C’est un véritable exercice de style technique : les ponts sont invisibles, les vis absentes côté cadran, et les composants semblent posés dans l’air. Le balancier à inertie variable, logé à 2 heures, oscille à une fréquence de 2,5 Hz, tandis que le cadran DLC noir (typique de MB&F) est légèrement incliné, une prouesse rendue possible par un ingénieux engrenage conique. Ce dernier assure la transmission de l’heure malgré l’angle atypique de lecture.
Chaque détail est travaillé avec soin : 191 composants, 31 rubis, finitions à la main, chatons en or, ponts anglés, surfaces polies, satinées ou microbillées. Le mouvement est visible côté fond à travers un second verre saphir, révélant toute la complexité cachée de cette mécanique. Une belle démonstration du savoir-faire des artisans que MB&F rassemble autour de ses créations.
Et puisque l’on parle d’équilibre, notons que malgré son épaisseur annoncée de 12 mm, la SP-One paraît bien plus fine au poignet, grâce à son galbe, ses proportions maîtrisées (longueur de corne à corne : 41,9 mm) et la transparence de son architecture. C’est une montre qui se fait oublier… jusqu’à ce qu’elle capte un rayon de lumière et devienne littéralement sculpturale.

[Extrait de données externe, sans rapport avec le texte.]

-- ==== Sys2Proof/Safety.lean ====
section
/-! DEFINITION. The terms the statements use: idle and running states, whole runs, what stays the same in a tick, and the
invariant that every step keeps. -/

namespace Sys2Proof.Machine

/-- The block is idle: neither halted nor busy (R128). -/
abbrev State.Idle (s : State) : Prop := s.flt = false ∧ s.busy = false

/-- The block is in a command (R22). -/
abbrev State.Busy (s : State) : Prop := s.flt = false ∧ s.busy = true

/-- The host does nothing in the next tick. -/
abbrev State.HostQuiet (s : State) : Prop := s.hostNow.rst = false ∧ s.hostNow.access = none

/-- The host's entry that writes v to CMD. -/
abbrev cmdWriteEntry (v : BusWord) : HostTick := { rst := false, access := some (.write .word 0x00 v) }

/-- The host's entry that writes v to CFG. -/
abbrev cfgWriteEntry (v : BusWord) : HostTick := { rst := false, access := some (.write .word 0x08 v) }

/-- k ticks from s end in t, and none of them stops. -/
abbrev State.Reaches (k : Nat) (s t : State) : Prop := Host.Core.run Sys2Proof.core k s = .next t

/-- The device's answers to one falling-edge wait (R73): lows, then at least one high, then the low that ends it. -/
def edgeAnswers (w : Nat × Nat) : List Bool := List.replicate w.1 false ++ List.replicate (w.2 + 1) true ++ [false]

/-- The ticks of that wait: one an observation (R144.2). -/
def edgeTicks (w : Nat × Nat) : Nat := w.1 + w.2 + 2

/-- The ticks of the clocked bits of a pass: a wait and a DATA observation each (R78, R144). -/
def clockedTicks (ws : List (Nat × Nat)) : Nat := (ws.map fun w => edgeTicks w + 1).sum

/-- After a pass that sampled the raw levels d from entry idx on: those entries hold their negations and are written, and
every other entry is as before (R78, R85). -/
def Sampled (s t : State) (idx : Nat) (d : List Bool) : Prop :=
  ∀ j, j < 32 →
    t.bufRead j = (if idx ≤ j ∧ j < idx + d.length then !d.getD (j - idx) true else s.bufRead j) ∧
    t.written j = (if idx ≤ j ∧ j < idx + d.length then true else s.written j)

/-! ### What stays the same -/

/-- Platform, configuration and the host's side are untouched. -/
abbrev SameSetting (s t : State) : Prop :=
  t.params = s.params ∧ t.strat = s.strat ∧ t.framer = s.framer ∧ t.longWait = s.longWait ∧
  t.rdata = s.rdata ∧ t.bufReads = s.bufReads ∧ t.hostq = s.hostq

/-- BUF and WR are untouched. -/
abbrev SameBuffer (s t : State) : Prop := t.buf = s.buf ∧ t.wr = s.wr

/-- OUT and the output port are untouched. -/
abbrev SameOutput (s t : State) : Prop := t.out = s.out ∧ t.tx = s.tx

/-- FL and EXT are untouched. -/
abbrev SameLength (s t : State) : Prop := t.fl = s.fl ∧ t.ext = s.ext

/-- FLT, FCODE and FINFO are untouched. -/
abbrev SameFault (s t : State) : Prop := t.flt = s.flt ∧ t.fcode = s.fcode ∧ t.finfo = s.finfo

/-- The device has answered nothing. -/
abbrev SameDevice (s t : State) : Prop :=
  t.latchAns = s.latchAns ∧ t.clockAns = s.clockAns ∧ t.dataAns = s.dataAns ∧ t.draws = s.draws

/-- EWS, BI and SC, the variables of waits and passes, are untouched. -/
abbrev SamePass (s t : State) : Prop := t.ews = s.ews ∧ t.bi = s.bi ∧ t.sc = s.sc

/-- DC, OQ, CPH and KPH, the variables of delay, emission, cycle and capture, are untouched. -/
abbrev SameCycle (s t : State) : Prop := t.dc = s.dc ∧ t.oq = s.oq ∧ t.cph = s.cph ∧ t.kph = s.kph

/-- At most one byte was sent, and the port shows it (R26, R27, R144.2). -/
abbrev SentAtMostOne (s t : State) : Prop :=
  SameOutput s t ∨ ∃ b, t.out = s.out ++ [b] ∧ t.tx = some b

/-! ### The invariant -/

/-- A place in a pass (R78, R81): the bits before BI are written, and the next action is one the strategy has. -/
def State.InPass (s : State) (p : Pass) : Prop :=
  s.bi < p.n ∧ (∀ j, j < s.bi → s.written (p.idx + j) = true) ∧
  match s.act with
  | .latch => p.latchFirst = true ∧ s.bi = 0
  | .clock => p.legacy = false
  | .data => s.ews = .pre
  | .spin => p.legacy = true ∧ s.ews = .pre ∧ 0 < s.sc
  | .accept | .wait | .send | .delay => False

/-- A place in a capture (R103): FL stays 0 until the extension pass has ended, EXT is 1 throughout that pass. -/
def State.InCapture (s : State) : Prop :=
  s.fl = false ∧
  match s.kph with
  | .pass1 => s.InPass s.basePass
  | .pass2 => s.ext = true ∧ (∀ j, j < 16 → s.written j = true) ∧ s.InPass s.extPass
  | .classify => False

/-- Bytes wait to be sent (R92, R95). -/
abbrev State.InEmission (s : State) : Prop := s.act = .send ∧ s.oq ≠ []

/-- Ticks of the delay are to pass (R102). -/
abbrev State.InDelay (s : State) : Prop := s.act = .delay ∧ 0 < s.dc

/-- A place in a cycle (R105, R108, R109). -/
def State.InCycle (s : State) : Prop :=
  match s.cph with
  | .b => s.is = true ∧ s.InCapture
  | .d => s.is = false ∧ s.fl = s.ext ∧ s.InEmission
  | .e => s.is = false ∧ s.fl = s.ext ∧ s.InDelay
  | .a | .c => False

/-- A place in a command after its acceptance tick. -/
def State.At (s : State) : Instr → Prop
  | .wfe _ | .wre _ => s.act = .wait
  | .smps l idx nm1 => s.InPass (smpsPass l idx nm1)
  | .smpl l p idx nm1 => s.InPass (smplPass l p idx nm1)
  | .emc .. | .emd .. | .emf => s.InEmission
  | .dly => s.InDelay
  | .cap => s.InCapture
  | .cycle | .run => s.InCycle
  | .nop | .det | .irqoff | .irqon => False

/-- BUSY, CUR and the hidden sequencer variables name a place in a command in range. -/
def State.Placed (s : State) : Prop :=
  ∃ i, decodeWord s.cur = some i ∧ i.WellFormed ∧ (s.act = .accept ∨ s.At i)

/-- The fault fields agree (R23, R45, R114, R118). -/
def State.FaultFieldsAgree (s : State) : Prop :=
  (s.flt = true → s.busy = false ∧ s.is = false ∧ s.fcode ≠ .none) ∧
  (s.flt = false → s.fcode = .none ∧ s.finfo = 0) ∧
  s.finfo.toNat < 2 ^ 21

/-- The counters stay in their ranges (R12, R25). -/
def State.CountersInRange (s : State) : Prop :=
  s.bi ≤ 32 ∧ s.sc ≤ 2 * s.params.spinTicks ∧ s.dc ≤ s.params.interCycleTicks

/-- What every step keeps. -/
structure State.Inv (s : State) : Prop where
  /-- R7's constraints. -/
  admissible : s.params.Admissible
  /-- R23, R45, R114, R118. -/
  faultFields : s.FaultFieldsAgree
  /-- R12, R25. -/
  counters : s.CountersInRange
  /-- R27: the byte on the port is the last byte of OUT. -/
  port : ∀ b, s.tx = some b → s.out.getLast? = some b
  /-- No command runs: none of its actions is next. -/
  idle : s.busy = false → s.act = .accept
  /-- A command runs: the machine is at a place in it. -/
  placed : s.busy = true → s.Placed

end Sys2Proof.Machine
end

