-- ==== Sys2Proof/Tests/Slice0.lean ====
section
/-! SUPPORT. Tests of the model against the spec's own tables (95_test_vectors.md; a test names its vector), and for every
statement with hypotheses a witness that meets them all. -/

namespace Sys2Proof.Tests

open Sys2Proof Sys2Proof.Machine

/-! ### Helpers -/

/-- The platform of the spec's vectors: SPIN_TICKS = 3, INTERCYCLE_TICKS = 4, AUTORUN = false; M is 0x4D. -/
def platform : Params where
  oneMarker := 0x4D
  spinTicks := 3
  interCycleTicks := 4
  relatchOnExt := false
  dbgTrailingSep := false
  autorun := false
  rstStrat := false
  rstFramer := false
  rstLongWait := false

/-- The block just after reset, idle. -/
def fresh : State := State.resetOn platform

/-- The setup of V-EMC and V-EMD: BUF[0..7] = 1,0,1,1,1,0,0,1, BUF[8..31] = 1, all written. -/
def filled : State := { fresh with buf := 0xFFFFFF9D, wr := 0xFFFFFFFF }

/-- The block just after reset with the host writing v to CMD next. -/
def writing (v : BusWord) : State := { fresh with hostq := [cmdWriteEntry v] }

/-- The block in the command of a word, with the next action given. -/
def running (cur : CmdWord) (act : Action) : State := { filled with busy := true, cur := cur, act := act }

/-- A field of the state a step or a meaning ends in. -/
def look {α : Type} (f : State → α) : Result → Option α
  | .next s => some (f s)
  | .fault _ => none
  | .refused _ => none

/-- The name of the refusal a step ends in. -/
def refusal : Result → Option Refusal
  | .refused r => some r
  | .next _ => none
  | .fault _ => none

/-! ### Well-formedness: each check refuses an ill-formed command (R60) -/

theorem test_smps_past_the_buffer : ¬ (Instr.smps false 31 1).WellFormed := by decide
theorem test_smps_up_to_the_end : (Instr.smps false 31 0).WellFormed := by decide
theorem test_smpl_past_the_buffer : ¬ (Instr.smpl true true 1 31).WellFormed := by decide
theorem test_emc_count_past_32 : ¬ (Instr.emc 0 33).WellFormed := by decide
theorem test_emc_end_past_32 : ¬ (Instr.emc 1 32).WellFormed := by decide
theorem test_emd_count_past_32 : ¬ (Instr.emd 0 63).WellFormed := by decide
theorem test_emd_end_past_32 : ¬ (Instr.emd 31 2).WellFormed := by decide

/-! ### Decoding: words written out bit by bit from R61 to R67 (opcode, then the format's fields) -/

theorem test_decode_nop : decodeWord 0b0000_000000000000 = some .nop := by decide
theorem test_decode_wfe : decodeWord 0b0001_0000000000_01 = some (.wfe .clock) := by decide
theorem test_decode_wre : decodeWord 0b0010_0000000000_10 = some (.wre .data) := by decide
theorem test_decode_smps : decodeWord 0b0011_1_0_00101_01111 = some (.smps true 5 15) := by decide
theorem test_decode_smpl : decodeWord 0b0100_0_1_10000_01110 = some (.smpl false true 16 14) := by decide
theorem test_decode_det : decodeWord 0b0101_000000000000 = some .det := by decide
theorem test_decode_emc : decodeWord 0b0110_0_000100_11100 = some (.emc 28 4) := by decide
theorem test_decode_emd : decodeWord 0b0111_0_100000_00000 = some (.emd 0 32) := by decide
theorem test_decode_irqoff : decodeWord 0b1000_000000000000 = some .irqoff := by decide
theorem test_decode_irqon : decodeWord 0b1001_000000000000 = some .irqon := by decide
theorem test_decode_dly : decodeWord 0b1010_000000000000 = some .dly := by decide
theorem test_decode_cap : decodeWord 0b1011_000000000000 = some .cap := by decide
theorem test_decode_emf : decodeWord 0b1100_000000000000 = some .emf := by decide
theorem test_decode_cycle : decodeWord 0b1101_000000000000 = some .cycle := by decide
theorem test_decode_run : decodeWord 0b1110_000000000000 = some .run := by decide
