-- ==== Sys2Proof/Laws/Shapes.lean ====
section
/-! SUPPORT. Each class of Safety.lean runs one shared operation, and the ends of an instruction meet the frames
of Safety.lean: what a proof about a class of instructions starts from. -/

namespace Sys2Proof.Machine

open Sys2Proof

theorem exec_insert {i : Instr} {s : State} {k : KeyName} {d : RegNum} {m : Modifiers}
    (h : insertOperands s i = some (k, d, m)) : exec i s = insertPac k d m s := by
  cases i
  case paciasppc =>
    replace h : (if s.cfg.pauthLR then some (KeyName.ia, 30#5, Modifiers.explicit s.sp s.pc) else none) =
      some (k, d, m) := h
    split at h
    · next hp => cases h; simp only [exec, execPaciasppc, hp]; rfl
    · cases h
  all_goals
    first
      | (replace h : none = some (k, d, m) := h
         cases h)
      | (cases Option.some.inj h
         rfl)

theorem exec_authenticate {i : Instr} {s : State} {k : KeyName} {d : RegNum} {m : Modifiers}
    (h : authenticateOperands s i = some (k, d, m)) : exec i s = authenticatePac k d m s := by
  cases i
  all_goals
    first
      | (replace h : none = some (k, d, m) := h
         cases h)
      | (cases Option.some.inj h
         rfl)

theorem exec_branch {i : Instr} {s : State} {k : KeyName} {n : RegNum} {m : Modifiers}
    (h : branchOperands s i = some (k, n, m)) : exec i s = branchAuthenticated k (s.xzr n) m s := by
  cases i <;> simp only [branchOperands] at h <;> first
    | (cases h; done)
    | (injection h with h; obtain ⟨rfl, rfl, rfl⟩ := h; rfl)

theorem exec_link {i : Instr} {s : State} {k : KeyName} {n : RegNum} {m : Modifiers}
    (h : linkOperands s i = some (k, n, m)) : exec i s = callAuthenticated k (s.xzr n) m s := by
  cases i <;> simp only [linkOperands] at h <;> first
    | (cases h; done)
    | (injection h with h; obtain ⟨rfl, rfl, rfl⟩ := h; rfl)

theorem exec_return {i : Instr} {k : KeyName} (s : State) (h : returnKey i = some k) :
    exec i s = authenticatedReturn k s := by
  cases i <;> simp only [returnKey] at h <;> first
    | (cases h; done)
    | (injection h with h; subst h; rfl)

theorem exec_load {i : Instr} {o : LoadOperands} (s : State) (h : loadOperands i = some o) :
    exec i s = authLoad o.key o.dest o.base o.offset o.writeback s := by
  cases i <;> simp only [loadOperands] at h <;> first
    | (cases h; done)
    | (injection h with h; subst h; rfl)

/-- An instruction that ends keeps everything but registers, stack pointers, the pc and PSTATE.PACM. -/
theorem completed_retireAt (s : State) (n : Word) : Completed s (s.retireAt n) n :=
  ⟨rfl, rfl, ⟨rfl, rfl, rfl, rfl, rfl, rfl, rfl, rfl, rfl, rfl⟩, ⟨rfl, rfl, rfl, rfl⟩, fun _ => rfl⟩

theorem wroteRegister_retireAt (s : State) (d : RegNum) (v n : Word) :
    WroteRegister s ((s.setXzr d v).retireAt n) d v n where
  result := fun h => by simpa using xzr_setXzr_same s d v h
  registers := ⟨fun r hr => by simpa using xzr_setXzr_other s d r v hr, rfl⟩
  stackPointers := rfl
  completed := ⟨rfl, rfl, ⟨rfl, rfl, rfl, rfl, rfl, rfl, rfl, rfl, rfl, rfl⟩, ⟨rfl, rfl, rfl, rfl⟩, fun _ => rfl⟩

theorem wroteNothing_retireAt (s : State) (n : Word) : WroteNothing s (s.retireAt n) n where
  registers := fun _ => rfl
  stackPointers := rfl
  completed := completed_retireAt s n

/-- Taking an exception keeps the registers, stack pointers, controls and memory. -/
theorem takeException_keeps (s : State) (r : Raise) :
    RegistersKept s (s.takeException r) ∧ StackPointersKept s (s.takeException r) ∧
      ControlKept s (s.takeException r) ∧ MemoryKept s (s.takeException r) :=
  ⟨fun _ => rfl, rfl, ⟨rfl, rfl, rfl, rfl, rfl, rfl, rfl, rfl, rfl, rfl⟩, fun _ => rfl⟩

end Sys2Proof.Machine
end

La SP-One, une montre-pivot pour MB&F ?
MB&F a annoncé que sa SP-One n’est pas une série limitée, mais que la production dépendra des capacités de la manufacture. Elle est proposée à partir de 64 000 € en or rose et voit son prix grimper à 69 000 € en platine… hors taxes. Deux versions, deux ambiances : la version platine adopte une teinte bleu ciel sur sa paroi interne biseautée, tandis que celle en or rose joue la carte de l’anthracite.
Au final, avec cette montre, MB&F ne va pas jusqu’à renier ses fondations mais dévoile une autre facette de sa personnalité. Cette collection Special Projects semble ouvrir un espace d’expression plus libre, plus intime aussi, pour des idées qui ne rentraient ni dans la logique des Horological Machines ni dans celle des Legacy Machines. Et en cela, la SP-One pourrait bien représenter un tournant subtil mais fondamental dans l’histoire de la maison.